December 18, 2024
Elinami Mungure is breaking new ground at the Global Health Advocacy Incubator (GHAI): He coordinates the Cardiovascular Health program’s first regional campaign to advance trans fat elimination measures, in the East African Community (EAC), an intergovernmental organization of six partner states: Burundi, Kenya, Rwanda, South Sudan, Tanzania, and Uganda. Mungure, who is based in Tanzania, works closely with GHAI’s multidisciplinary team to support a coalition of civil society partners in Tanzania, Kenya and Uganda making the case for the elimination of industrially produced trans-fat from the food supply.
Mungure is a lawyer with more than ten years of policy and legal advocacy experience in the area of public health and natural resources. He previously worked with GHAI as a consultant on maternal and reproductive health in Tanzania, among the assignments. Mungure has also worked with Bloomberg Philanthropies’ maternal and reproductive health program, as an advocacy manager of the Deutsche Stiftung Weltbevölkerung (DSW), and as an advocacy and human rights outreach officer with HakiMadini Tanzania. He is a legal practitioner who is admitted to the Bar of Advocate of Tanzania.
What drew you working as an advocate?
Soon after my graduation in 2008, I was introduced to the power of civil society to affect positive change in society by one of my lecturers and joined a local NGO working with small-scale miners and communities around a mining area in Tanzania. That first experience opened my eyes to how unjust laws or policies, or the absence of policies, can negatively affect the livelihood of a community, and cause suffering. Since then, I have felt a responsibility to utilize my legal background, strategic planning, analysis and communication to spotlight and push for legal frameworks, policies and budgets that put principles of human rights at the core.
How does your legal background inform your approach to advocacy?

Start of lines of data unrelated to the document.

-- ==== Sys2Proof/Decode.lean ====
section
/-!
DEFINITION. The opcode table, the Decoder and the encoder (spec/30_encoding.md R45 to R55, spec/opcode_table.json).
The Decoder looks at all eight bits of the opcode byte and at nothing else (R51); bits 4 and 5 are read by no rule
(R46, spec/90_conflicts.md C1). The encoder is written from the `encoding` column, apart from the Decoder's table.
-/

namespace Sys2Proof

/-- The fifteen mnemonics of spec/30_encoding.md R50: the operation tag a decoded opcode carries. -/
inductive Mnemonic where
  | hlt | ret | push | pop | prn | call | jmp | jeq | jne | inc | dec | ldi | add | mul | cmp
deriving DecidableEq, Repr

/-- One row of the opcode table, as spec/30_encoding.md R50 lists it. `isAlu` and `setsPc` are attributes of the
instruction, never derived from a bit of the byte (R55). -/
structure OpcodeRow where
  mnemonic : Mnemonic
  byte : Byte
  isAlu : Bool
  setsPc : Bool
deriving DecidableEq, Repr

/-- The opcode table of spec/30_encoding.md R50. The bytes of LDI, PRN and HLT are the source's; the spec supplies the
other twelve (spec/92_eei_decisions.md D5). -/
def opcodeTable : List OpcodeRow :=
  [ ⟨.hlt, 0x01, false, false⟩,
    ⟨.ret, 0x11, false, true⟩,
    ⟨.push, 0x45, false, false⟩,
    ⟨.pop, 0x46, false, false⟩,
    ⟨.prn, 0x47, false, false⟩,
    ⟨.call, 0x50, false, true⟩,
    ⟨.jmp, 0x54, false, true⟩,
    ⟨.jeq, 0x55, false, true⟩,
    ⟨.jne, 0x56, false, true⟩,
    ⟨.inc, 0x65, true, false⟩,
    ⟨.dec, 0x66, true, false⟩,
    ⟨.ldi, 0x82, false, false⟩,
    ⟨.add, 0xA0, true, false⟩,
    ⟨.mul, 0xA2, true, false⟩,
    ⟨.cmp, 0xA7, true, false⟩ ]

/-- Whether a core with these parameters has the row: INC and DEC are rows only when `INCDEC` is true
(spec/92_eei_decisions.md D7). -/
def Mnemonic.inTable (c : Config) : Mnemonic → Bool
  | .inc => c.incDec
  | .dec => c.incDec
  | .hlt | .ret | .push | .pop | .prn | .call | .jmp | .jeq | .jne | .ldi | .add | .mul | .cmp => true

/-- `nops = op[7:6]`: the number of operand bytes that follow (spec/30_encoding.md R45). -/
def operandCount (op : Byte) : Nat := op.toNat / 64

/-- `InstructionShape`: what the Decoder returns for an opcode byte (spec/30_encoding.md R51). -/
structure Shape where
  mnemonic : Mnemonic
  nops : Nat
  isAlu : Bool
  setsPc : Bool
deriving DecidableEq, Repr

/-- Why a sequence of bytes is not an instruction. -/
inductive DecodeError where
  /-- The opcode byte matches no row of the opcode table (spec/30_encoding.md R52). -/
  | illegalOpcode (op : Byte)
  /-- There is no opcode byte. -/
  | missingOpcode
  /-- An operand byte the opcode asks for is not there. -/
  | missingOperand
deriving DecidableEq, Repr

/-- `Decode(op)` of spec/30_encoding.md R51: an exact match of all eight bits against the table, else `IllegalOpcode`. -/
def decodeShape (c : Config) (op : Byte) : Except DecodeError Shape :=
  match opcodeTable.find? (fun r => r.byte == op && r.mnemonic.inTable c) with
  | some r => .ok { mnemonic := r.mnemonic, nops := operandCount op, isAlu := r.isAlu, setsPc := r.setsPc }
  | none => .error (.illegalOpcode op)

/-- The instruction a mnemonic and its operand bytes make (spec/30_encoding.md R47); an operand the format does not have
is ignored. -/
def Mnemonic.instr (m : Mnemonic) (opA opB : Byte) : Instr :=
  match m with
  | .hlt => .hlt
  | .ret => .ret
  | .push => .push opA
  | .pop => .pop opA
  | .prn => .prn opA
  | .call => .call opA
  | .jmp => .jmp opA
  | .jeq => .jeq opA
  | .jne => .jne opA
  | .inc => .inc opA
  | .dec => .dec opA
  | .ldi => .ldi opA opB
  | .add => .add opA opB
  | .mul => .mul opA opB
  | .cmp => .cmp opA opB

/-- Decode the instruction at the front of a byte sequence and give the bytes after it: the opcode byte first, then the
operand bytes it asks for, in ascending address order (spec/20_memory.md R33). An illegal opcode is reported before any
operand byte is looked for (spec/30_encoding.md R52). -/
def decode (c : Config) : List Byte → Except DecodeError (Instr × List Byte)
  | [] => .error .missingOpcode
  | op :: rest =>
    match decodeShape c op with
    | .error e => .error e
    | .ok shape =>
      match shape.nops, rest with
      | 0, rest => .ok (shape.mnemonic.instr 0 0, rest)
      | 1, opA :: rest => .ok (shape.mnemonic.instr opA 0, rest)
      | 2, opA :: opB :: rest => .ok (shape.mnemonic.instr opA opB, rest)
      | _, _ => .error .missingOperand

/-- The mnemonic of an instruction. -/
def Instr.mnemonic : Instr → Mnemonic
  | .hlt => .hlt
  | .ret => .ret
  | .push _ => .push
  | .pop _ => .pop
  | .prn _ => .prn
  | .call _ => .call
  | .jmp _ => .jmp
  | .jeq _ => .jeq
  | .jne _ => .jne
  | .inc _ => .inc
  | .dec _ => .dec
  | .ldi _ _ => .ldi
  | .add _ _ => .add
  | .mul _ _ => .mul
  | .cmp _ _ => .cmp

/-- The bytes of an instruction in ascending address order: the `encoding` column of spec/opcode_table.json. -/
def encode : Instr → List Byte
  | .hlt => [0x01]
  | .ret => [0x11]
  | .push ra => [0x45, ra]
  | .pop ra => [0x46, ra]
  | .prn ra => [0x47, ra]
  | .call ra => [0x50, ra]
  | .jmp ra => [0x54, ra]
  | .jeq ra => [0x55, ra]
  | .jne ra => [0x56, ra]
  | .inc ra => [0x65, ra]
  | .dec ra => [0x66, ra]
  | .ldi ra imm => [0x82, ra, imm]
  | .add ra rb => [0xA0, ra, rb]
  | .mul ra rb => [0xA2, ra, rb]
  | .cmp ra rb => [0xA7, ra, rb]

/-- The three bytes (the longest instruction) of a table word: byte 0 in bits 7:0, byte 1 in bits 15:8, byte 2 in bits
23:16, the bits above `nbits` being 0. -/
def tableWordBytes (nbits w : Nat) : List Byte :=
  let v := w % 2 ^ nbits
  [BitVec.ofNat 8 v, BitVec.ofNat 8 (v / 256), BitVec.ofNat 8 (v / 65536)]

/-- The instruction the Decoder of the default core reads from a word numbered as spec/opcode_table.json numbers it. -/
def decodeTableWord (nbits w : Nat) : Option Instr :=
  match decode Config.ls8 (tableWordBytes nbits w) with
  | .ok (i, _) => some i
  | .error _ => none

end Sys2Proof
end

As a lawyer, I look at things from a legal perspective, but if an existing policy or law does not guarantee the wellbeing of a community or it deprives human rights from an individual, then it is important to advocate for change. As a lawyer, I can help by analyzing the legal context and proposing opportunities for change.
What accomplishment are you particularly proud of?
There are three: When I worked with mining communities in Tanzania, I co-produced a documentary on the life of women workers in the extractive industry. With DSW Tanzania, I was honored to conduct an analysis and author a report on family planning policies and budgets. During my time with Bloomberg Philanthropies, I facilitated policy dialogues on maternal and reproductive health and coordinated negotiations that led to the signing of a sustainability agreement between the Tanzania government and implementing partners.
What are you most excited about in your new role with GHAI?
Health is a form of human capital that is fundamental for development, and I am excited to support the creation of trans fat measures that save and improve lives in East Africa. Working through partners at countries level is exciting, since local leadership is critical to sustainable progress, I also enjoy building capacity of local partners to advocate for sustainable change.
What is your message to food and health advocates in Africa and around the world?
The work that advocates are doing in Africa and globally is fundamental; advocates should keep on doing what they do best, because through their work they are saving lives.